▶ **Work required**:
Using the records below, output the stretch that opens with the line containing "unfold State.winWrite" and closes with the line containing "(k : Nat) (data : List Byte)", exactly and including both lines, with nothing more.

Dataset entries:
theorem State.addWhole_keeps {ar : List Area} {s t : State} (h : Keeps ar s t) (f : Frame)
    (hp : Allows ar [.regs, .frames, .nextFrame, .ports, .pipes, .mem] := by first | assumption | (refine Allows.mono ?_ (by assumption); decide)) :
    Keeps ar s (State.addWhole t f) := by
  unfold State.addWhole
  repeat' first
    | with_reducible assumption
    | exact Allows.mono (by decide) hp
    | with_reducible apply State.newFrame_keeps
    | with_reducible apply State.offer_keeps
    | with_reducible apply State.tidy_keeps

theorem State.enterThread_keeps {ar : List Area} {s t : State} (h : Keeps ar s t) (k : Nat) (f : Nat)
    (hp : Allows ar [.regs, .threads] := by first | assumption | (refine Allows.mono ?_ (by assumption); decide)) :
    Keeps ar s (State.enterThread t k f) := by
  unfold State.enterThread
  repeat' first
    | with_reducible assumption
    | exact Allows.mono (by decide) hp
    | with_reducible apply State.ceCnt_keeps
    | with_reducible apply State.fset_keeps
    | with_reducible apply State.setThr_keeps
    | with_reducible apply Keeps.ite

theorem State.gaspCheck_keeps {ar : List Area} {s t : State} (h : Keeps ar s t)
    (hp : Allows ar [.regs, .gasp, .trunks, .node, .cls] := by first | assumption | (refine Allows.mono ?_ (by assumption); decide)) :
    Keeps ar s (State.gaspCheck t) := by
  unfold State.gaspCheck
  repeat' first
    | with_reducible assumption
    | exact Allows.mono (by decide) hp
    | with_reducible apply State.fsets_keeps
    | with_reducible apply State.setGasp_keeps
    | with_reducible apply State.sfUpdate_keeps
    | with_reducible apply Keeps.ite
    | refine Keeps.snd ?_ (by assumption)
    | refine Keeps.snd2 ?_ (by assumption)
    | split

/-! ### Machine/HostOps.lean -/

theorem State.hostRead_keeps {ar : List Area} {s t : State} (h : Keeps ar s t) (id : Mst) (addr : Nat) (len : Nat)
    (hp : Allows ar [.out] := by first | assumption | (refine Allows.mono ?_ (by assumption); decide)) :
    Keeps ar s (State.hostRead t id addr len) := by
  unfold State.hostRead
  repeat' first
    | with_reducible assumption
    | exact Allows.mono (by decide) hp
    | with_reducible intro _
    | with_reducible apply State.setOut_keeps

theorem State.hostWrite_keeps {ar : List Area} {s t : State} (h : Keeps ar s t) (id : Mst) (addr : Nat) (bs : List Byte)
    (hp : Allows ar [.out] := by first | assumption | (refine Allows.mono ?_ (by assumption); decide)) :
    Keeps ar s (State.hostWrite t id addr bs) := by
  unfold State.hostWrite
  repeat' first
    | with_reducible assumption
    | exact Allows.mono (by decide) hp
    | with_reducible intro _
    | with_reducible apply State.setOut_keeps

/-! ### Machine/DmaOps.lean -/

theorem State.setDma_keeps {ar : List Area} {s t : State} (h : Keeps ar s t) (n : Nat) (v : Dma)
    (hp : Allows ar [.dmas] := by first | assumption | (refine Allows.mono ?_ (by assumption); decide)) :
    Keeps ar s (State.setDma t n v) := by
  unfold State.setDma
  repeat' first
    | with_reducible assumption
    | exact Allows.mono (by decide) hp
    | with_reducible apply State.setDmas_keeps

theorem State.setDmaState_keeps {ar : List Area} {s t : State} (h : Keeps ar s t) (n : Nat) (v : Nat)
    (hp : Allows ar [.regs] := by first | assumption | (refine Allows.mono ?_ (by assumption); decide)) :
    Keeps ar s (State.setDmaState t n v) := by
  unfold State.setDmaState
  repeat' first
    | with_reducible assumption
    | exact Allows.mono (by decide) hp
    | with_reducible apply State.fset_keeps

theorem State.dmaDrain_keeps {ar : List Area} {s t : State} (h : Keeps ar s t) (n : Nat) (target : Nat)
    (hp : Allows ar [.regs, .dmas] := by first | assumption | (refine Allows.mono ?_ (by assumption); decide)) :
    Keeps ar s (State.dmaDrain t n target) := by
  unfold State.dmaDrain
  repeat' first
    | with_reducible assumption
    | exact Allows.mono (by decide) hp
    | with_reducible apply State.fset_keeps
    | with_reducible apply State.setDma_keeps
    | with_reducible apply State.setDmaState_keeps

theorem State.dmaPause_keeps {ar : List Area} {s t : State} (h : Keeps ar s t) (n : Nat)
    (hp : Allows ar [.regs, .dmas] := by first | assumption | (refine Allows.mono ?_ (by assumption); decide)) :
    Keeps ar s (State.dmaPause t n) := by
  unfold State.dmaPause
  repeat' first
    | with_reducible assumption
    | exact Allows.mono (by decide) hp
    | with_reducible apply State.dmaDrain_keeps
    | with_reducible apply Keeps.ite

theorem State.dmaFreeze_keeps {ar : List Area} {s t : State} (h : Keeps ar s t)
    (hp : Allows ar [.regs, .dmas] := by first | assumption | (refine Allows.mono ?_ (by assumption); decide)) :
    Keeps ar s (State.dmaFreeze t) := by
  unfold State.dmaFreeze
  repeat' first
    | with_reducible assumption
    | exact Allows.mono (by decide) hp
    | with_reducible intro _
    | with_reducible apply State.dmaPause_keeps
    | with_reducible apply State.fset_keeps
    | with_reducible apply Keeps.forEach
    | with_reducible apply Keeps.ite

theorem State.readSegs_keeps {ar : List Area} {s t : State} (h : Keeps ar s t) (m : Nat) (ss : List Seg) (data : List Byte)
    (hp : Allows ar [.out] := by first | assumption | (refine Allows.mono ?_ (by assumption); decide)) :
    Keeps ar s (t.readSegs m ss data).2 := by
  induction ss generalizing t data with
  | nil => exact h
  | cons x r ih =>
    unfold State.readSegs
    split
    · exact ih h data
    · exact ih (State.hostRead_keeps h _ _ _) _

theorem State.winWrite_keeps {ar : List Area} {s t : State} (h : Keeps ar s t) (e : Nat) (o : Nat) (bs : List Byte)
    (hp : Allows ar [.emem] := by first | assumption | (refine Allows.mono ?_ (by assumption); decide)) :
    Keeps ar s (State.winWrite t e o bs) := by
  unfold State.winWrite
  repeat' first
    | with_reducible assumption
    | exact Allows.mono (by decide) hp
    | with_reducible intro _
    | with_reducible apply State.eput_keeps
    | with_reducible apply State.eput_keeps
    | with_reducible apply Keeps.foldl
    | with_reducible apply Keeps.foldl2
    | with_reducible apply Keeps.ite

theorem State.writeSegs_keeps {ar : List Area} {s t : State} (h : Keeps ar s t) (m : Nat) (ss : List Seg) (bs : List Byte)
    (hp : Allows ar [.out, .emem] := by first | assumption | (refine Allows.mono ?_ (by assumption); decide)) :
    Keeps ar s (t.writeSegs m ss bs) := by
  induction ss generalizing t bs with
  | nil => exact h
  | cons x r ih =>
    unfold State.writeSegs
    apply ih
    split
    · exact State.winWrite_keeps h _ _ _
    · exact State.hostWrite_keeps h _ _ _

theorem State.dmaAdvance_keeps {ar : List Area} {s t : State} (h : Keeps ar s t) (n : Nat) (k : Nat)
    (hp : Allows ar [.regs, .dmas] := by first | assumption | (refine Allows.mono ?_ (by assumption); decide)) :
    Keeps ar s (State.dmaAdvance t n k) := by
  unfold State.dmaAdvance
  repeat' first
    | with_reducible assumption
    | exact Allows.mono (by decide) hp
    | with_reducible apply State.fset_keeps
    | with_reducible apply State.fsets_keeps
    | with_reducible apply State.setDma_keeps
    | with_reducible apply State.wr64_keeps
    | with_reducible apply Keeps.ite

theorem State.dmaMove_keeps {ar : List Area} {s t : State} (h : Keeps ar s t) (n : Nat) (k : Nat) (data : List Byte)
    (hp : Allows ar [.regs, .out, .free, .emem, .dmas] := by first | assumption | (refine Allows.mono ?_ (by assumption); decide)) :
    Keeps ar s (State.dmaMove t n k data) := by
  unfold State.dmaMove
  repeat' first
    | with_reducible assumption
    | exact Allows.mono (by decide) hp
    | with_reducible apply State.dmaAdvance_keeps
    | with_reducible apply State.freeBytes_keeps
    | with_reducible apply State.readSegs_keeps
    | with_reducible apply State.readSegs_keeps
    | with_reducible apply State.writeSegs_keeps
    | with_reducible apply State.writeSegs_keeps
    | with_reducible apply Keeps.ite
    | with_reducible apply hx
    | split

theorem State.listFetch_keeps {ar : List Area} {s t : State} (h : Keeps ar s t) (n : Nat) (a : Nat) (len : Nat) (data : List Byte) (err : Bool)
    (hp : Allows ar [.out] := by first | assumption | (refine Allows.mono ?_ (by assumption); decide)) :
    Keeps ar s (State.listFetch t n a len data err).2.2 := by
  unfold State.listFetch
  repeat' first
    | with_reducible assumption
    | exact Allows.mono (by decide) hp
    | with_reducible apply State.hostRead_keeps
    | with_reducible apply Keeps.ite
    | (lift_lets; intro x; clear_value x)
    | with_reducible apply hx
    | split

theorem State.dmaEnd_keeps {ar : List Area} {s t : State} (h : Keeps ar s t) (n : Nat) (status : Nat)
    (hp : Allows ar [.regs, .dmas] := by first | assumption | (refine Allows.mono ?_ (by assumption); decide)) :
    Keeps ar s (State.dmaEnd t n status) := by
  unfold State.dmaEnd
  repeat' first
    | with_reducible assumption
    | exact Allows.mono (by decide) hp
    | with_reducible apply State.fset_keeps
    | with_reducible apply State.fsets_keeps
    | with_reducible apply State.raise_keeps
    | with_reducible apply State.setDma_keeps
    | with_reducible apply State.setDmaState_keeps
    | with_reducible apply Keeps.ite

/-! ### Machine/UnitOps.lean -/

theorem State.announceHalfSf_keeps {ar : List Area} {s t : State} (h : Keeps ar s t) (xh0 : Nat)
    (hp : Allows ar [.regs, .trunks, .node, .cls] := by first | assumption | (refine Allows.mono ?_ (by assumption); decide)) :
    Keeps ar s (State.announceHalfSf t xh0) := by
  unfold State.announceHalfSf
  repeat' first
    | with_reducible assumption
    | exact Allows.mono (by decide) hp
    | with_reducible apply State.sfUpdate_keeps

theorem State.endLoad_keeps {ar : List Area} {s t : State} (h : Keeps ar s t) (result : Nat)
    (hp : Allows ar [.regs, .gload] := by first | assumption | (refine Allows.mono ?_ (by assumption); decide)) :
    Keeps ar s (State.endLoad t result) := by
  unfold State.endLoad
  repeat' first
    | with_reducible assumption
    | exact Allows.mono (by decide) hp
    | with_reducible apply State.fsets_keeps
    | with_reducible apply State.raise_keeps
    | with_reducible apply State.setGload_keeps
    | refine Keeps.snd ?_ (by assumption)
    | refine Keeps.snd2 ?_ (by assumption)
    | split

theorem State.showCourses_keeps {ar : List Area} {s t : State} (h : Keeps ar s t)
    (hp : Allows ar [.regs] := by first | assumption | (refine Allows.mono ?_ (by assumption); decide)) :
    Keeps ar s (State.showCourses t) := by
  unfold State.showCourses
  repeat' first
    | with_reducible assumption
    | exact Allows.mono (by decide) hp
    | with_reducible intro _
    | with_reducible apply State.fset_keeps
    | with_reducible apply State.fsets_keeps
    | with_reducible apply Keeps.forEach
    | with_reducible apply Keeps.foldl
    | with_reducible apply Keeps.foldl2
    | refine Keeps.snd ?_ (by assumption)
    | refine Keeps.snd2 ?_ (by assumption)
    | (lift_lets; intro x; clear_value x)
    | with_reducible apply hx
    | split

theorem State.retire_keeps {ar : List Area} {s t : State} (h : Keeps ar s t) (n : Nat)
    (hp : Allows ar [.regs, .cls] := by first | assumption | (refine Allows.mono ?_ (by assumption); decide)) :
    Keeps ar s (State.retire t n) := by
  unfold State.retire
  repeat' first
    | with_reducible assumption
    | exact Allows.mono (by decide) hp
    | with_reducible intro _
    | with_reducible apply State.setCls_keeps
    | with_reducible apply State.showCourses_keeps
    | refine Keeps.snd ?_ (by assumption)
    | refine Keeps.snd2 ?_ (by assumption)
    | (lift_lets; intro x; clear_value x)
    | with_reducible apply hx
    | split

theorem State.retireAll_keeps {ar : List Area} {s t : State} (h : Keeps ar s t)
    (hp : Allows ar [.regs, .cls] := by first | assumption | (refine Allows.mono ?_ (by assumption); decide)) :
    Keeps ar s (State.retireAll t) := by
  unfold State.retireAll
  repeat' first
    | with_reducible assumption
    | exact Allows.mono (by decide) hp
    | with_reducible intro _
    | with_reducible apply State.retire_keeps
    | with_reducible apply Keeps.forEach

theorem State.dropPipes_keeps {ar : List Area} {s t : State} (h : Keeps ar s t)
    (hp : Allows ar [.regs, .pipes] := by first | assumption | (refine Allows.mono ?_ (by assumption); decide)) :
    Keeps ar s (State.dropPipes t) := by
  unfold State.dropPipes
  repeat' first
    | with_reducible assumption
    | exact Allows.mono (by decide) hp
    | with_reducible intro _
    | with_reducible apply State.setPipe_keeps
    | with_reducible apply Keeps.forEach

theorem State.dropEgress_keeps {ar : List Area} {s t : State} (h : Keeps ar s t)
    (hp : Allows ar [.regs, .frames, .ports, .emem, .qps, .mem] := by first | assumption | (refine Allows.mono ?_ (by assumption); decide)) :
    Keeps ar s (State.dropEgress t) := by
  unfold State.dropEgress
  repeat' first
    | with_reducible assumption
    | exact Allows.mono (by decide) hp
    | with_reducible intro _
    | with_reducible apply State.copyGone_keeps
    | with_reducible apply State.setPort_keeps
    | with_reducible apply Keeps.forEach

theorem State.dropHalf_keeps {ar : List Area} {s t : State} (h : Keeps ar s t) (hh : Nat)
    (hp : Allows ar [.regs, .frames, .ports, .pipes, .emem, .qps, .mem] := by first | assumption | (refine Allows.mono ?_ (by assumption); decide)) :
    Keeps ar s (State.dropHalf t hh) := by
  unfold State.dropHalf
  repeat' first
    | with_reducible assumption
    | exact Allows.mono (by decide) hp
    | with_reducible intro _
    | with_reducible apply State.copyGone_keeps
    | with_reducible apply State.setPipe_keeps
    | with_reducible apply State.setPort_keeps
    | with_reducible apply State.tidy_keeps
    | with_reducible apply Keeps.forEach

▶ **Answer below**:
  unfold State.winWrite
  repeat' first
    | with_reducible assumption
    | exact Allows.mono (by decide) hp
    | with_reducible intro _
    | with_reducible apply State.eput_keeps
    | with_reducible apply State.eput_keeps
    | with_reducible apply Keeps.foldl
    | with_reducible apply Keeps.foldl2
    | with_reducible apply Keeps.ite

theorem State.writeSegs_keeps {ar : List Area} {s t : State} (h : Keeps ar s t) (m : Nat) (ss : List Seg) (bs : List Byte)
    (hp : Allows ar [.out, .emem] := by first | assumption | (refine Allows.mono ?_ (by assumption); decide)) :
    Keeps ar s (t.writeSegs m ss bs) := by
  induction ss generalizing t bs with
  | nil => exact h
  | cons x r ih =>
    unfold State.writeSegs
    apply ih
    split
    · exact State.winWrite_keeps h _ _ _
    · exact State.hostWrite_keeps h _ _ _

theorem State.dmaAdvance_keeps {ar : List Area} {s t : State} (h : Keeps ar s t) (n : Nat) (k : Nat)
    (hp : Allows ar [.regs, .dmas] := by first | assumption | (refine Allows.mono ?_ (by assumption); decide)) :
    Keeps ar s (State.dmaAdvance t n k) := by
  unfold State.dmaAdvance
  repeat' first
    | with_reducible assumption
    | exact Allows.mono (by decide) hp
    | with_reducible apply State.fset_keeps
    | with_reducible apply State.fsets_keeps
    | with_reducible apply State.setDma_keeps
    | with_reducible apply State.wr64_keeps
    | with_reducible apply Keeps.ite

theorem State.dmaMove_keeps {ar : List Area} {s t : State} (h : Keeps ar s t) (n : Nat) (k : Nat) (data : List Byte)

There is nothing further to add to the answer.